I proceeded to prepare my questions which actually referred to a letter of Doug Young's. Then the member challenged me to take my comments outside the House, which I assured him I already had. When that did not work, he pointed over to the Liberal benches and said “you better be careful because there are a lot of us over here and we will not forget either”. He left, warning me to remember what he had said.

At the very, very least, this is intimidation designed to prevent me from asking effective questions on matters of concern to my constituents. At worst it is a threat against me as a member of parliament.

There is no place in this House for intimidation or threats. To be intimidated and threatened makes it very difficult to remain focused on the issues. I am sure that was the purpose of the implied threat.

Mr. Speaker, if you find that I have a prima facie case of privilege, I am prepared to move the following motion, “that the matter of possible threats uttered by the member for Kenora—Rainy River should”—

Privilege
Oral Question Period

3 p.m.

The Speaker

Order, please. I take this as a serious circumstance, I want the hon. member to know. I am not going to make a ruling on it today. I believe you named the member for Kenora—Rainy River, is that correct? I would rather wait until the member was here in the House. You have raised it at the earliest possible moment. I would like to hear what the hon. member for Kenora—Rainy River says, so I will hold this in abeyance until the hon. member comes back to the House.

Points Of Order
Oral Question Period

3:05 p.m.

Reform

Myron Thompson Wild Rose, AB

Mr. Speaker, I rise on a point of order regarding the adjournment proceedings and notice of question. It says that notice must be given no later than one hour following question period which is fine.

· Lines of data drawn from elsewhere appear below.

theorem reg_gangRetired (s : State) {g t v : Nat} (ht : gangOf t = g) (hv : v < 32) : (s.gangRetired g).reg t v = 0 := by
  have hkey : g * 16384 ≤ crewOf t * 32 + v ∧ crewOf t * 32 + v < (g + 1) * 16384 := by
    unfold gangOf at ht
    unfold crewOf
    omega
  have hrows : (s.gangRetired g).rows = s.rows.splice (g * 16384) ((g + 1) * 16384) [] := rfl
  have hrow : (s.gangRetired g).row (crewOf t) v = Row.empty := by
    rw [row, hrows, FMap.get_spliceNil, if_pos hkey]
  rw [reg, pending, hrow]
  exact if_neg (by simp [Row.empty])

theorem spadByte_gangRetired (s : State) (g : Nat) {a : Nat} (ha : a < 2 ^ 24) : (s.gangRetired g).spadByte g a = 0 := by
  have hkey : g * 2 ^ 24 ≤ spadKey g a ∧ spadKey g a < (g + 1) * 2 ^ 24 := by
    unfold spadKey
    omega
  have hspad : (s.gangRetired g).spad = s.spad.splice (g * 2 ^ 24) ((g + 1) * 2 ^ 24) [] := rfl
  rw [spadByte, hspad, FMap.get_spliceNil, if_pos hkey]

end State

/-- Settles O49: a team by the scratchpad that it gives up, a gang by the ranges of its threads, rows and scratchpads. -/
theorem gangsRetire : Obligations.GangsRetire := by
  unfold Obligations.GangsRetire
  refine ⟨?team, ?gang⟩
  case team =>
    intro s g i x k hg hk hres hi hteam hlive hexited hops hreqs
    have hfreed := State.freeTeam_only (s.charge g 1) g i
    have hcharged := State.charge_only s g 1
    have hgangs : ((s.charge g 1).freeTeam g i).gangs = s.gangs.adjust g fun x => { x with deadTeams := setBit x.deadTeams i true } := by
      rw [hfreed, hcharged]
    have hbyte := State.spadByte_eraseTeam (s := s) (t := (s.charge g 1).freeTeam g i) (gang := g) hi (by rw [hfreed, hcharged])
    refine ⟨_, exec_teamRetire hg hk hres hteam hlive hexited hops hreqs, ?_, ?_, fun a ha => ?_, fun h a ha hne => ?_⟩
    · rw [hfreed, hcharged]
    · rw [hgangs, FMap.find?_adjust, if_pos rfl, hg]
      simp [setBit_getLsbD _ i i true hi]
    · rw [hbyte g (by omega), if_pos ⟨rfl, by omega⟩]
    · rw [hbyte h ha, if_neg (by tauto)]
  case gang =>
    intro s g x hg hres hteams hops hreqs
    refine ⟨_, exec_gangRetire hg hres hteams hops hreqs, ⟨rfl, rfl, rfl, rfl⟩, ?_, fun t ht => ⟨?_, fun v hv => s.reg_gangRetired ht hv⟩,
      fun a ha => s.spadByte_gangRetired g ha, fun t ht => ?_⟩
    · exact (FMap.find?_adjust _ g g _).trans (by rw [if_pos rfl]; exact congrArg _ hg)
    · rw [s.thread_gangRetired, if_pos ht]
    · rw [s.thread_gangRetired, if_neg ht]

end Sys2Proof.Machine

/-! SUPPORT. The gangs of a world that halt at their run boundaries (R198, R381). -/

namespace Sys2Proof.Machine

theorem FMap.rising_adjust {α : Type} {m : FMap α} (k : Nat) (f : α → α) (h : FMap.rising none m = true) :
    FMap.rising none (m.adjust k f) = true := by
  unfold FMap.adjust
  split
  · exact FMap.rising_put k _ h (by simp)
  · exact h

namespace State

/-! ## A thread that halts -/

/-- A thread of a gang that halts leaves its save handler, and has stopped if it stands at a run boundary, R198. -/
def halted (s : State) (t : Nat) (h : Thread) : Thread :=
  if s.atBoundary t h = true then { h with inSave := false, stat := .stopped, cont := 0, runLen := 0 } else { h with inSave := false }

theorem atBoundary_congr {s s' : State} (hs : s'.slots = s.slots) (t : Nat) (h : Thread) : s'.atBoundary t h = s.atBoundary t h := by
  unfold atBoundary
  rw [hs]

theorem halted_congr {s s' : State} (hs : s'.slots = s.slots) : s'.halted = s.halted := by
  funext t h
  unfold halted
  rw [atBoundary_congr hs]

There is one thing which disturbs me and I am not sure how we should go about changing it or if we want to change it. Today for the second time I have received notice that I will have the opportunity to bring an issue forward at the late show, as we call it, on March 3 which is approximately six months after it was sent in.

This is the second time this has happened. I find that delay of time a real hindrance to achieving what we are trying to achieve. It is totally unacceptable. That is enough said but I would like that corrected, if possible.

Points Of Order
Oral Question Period

3:05 p.m.

The Speaker

I thank the hon. member for his intervention. I will get more information for him. I think it had to do with the list they have. We will look into it and will get back to the member with an answer.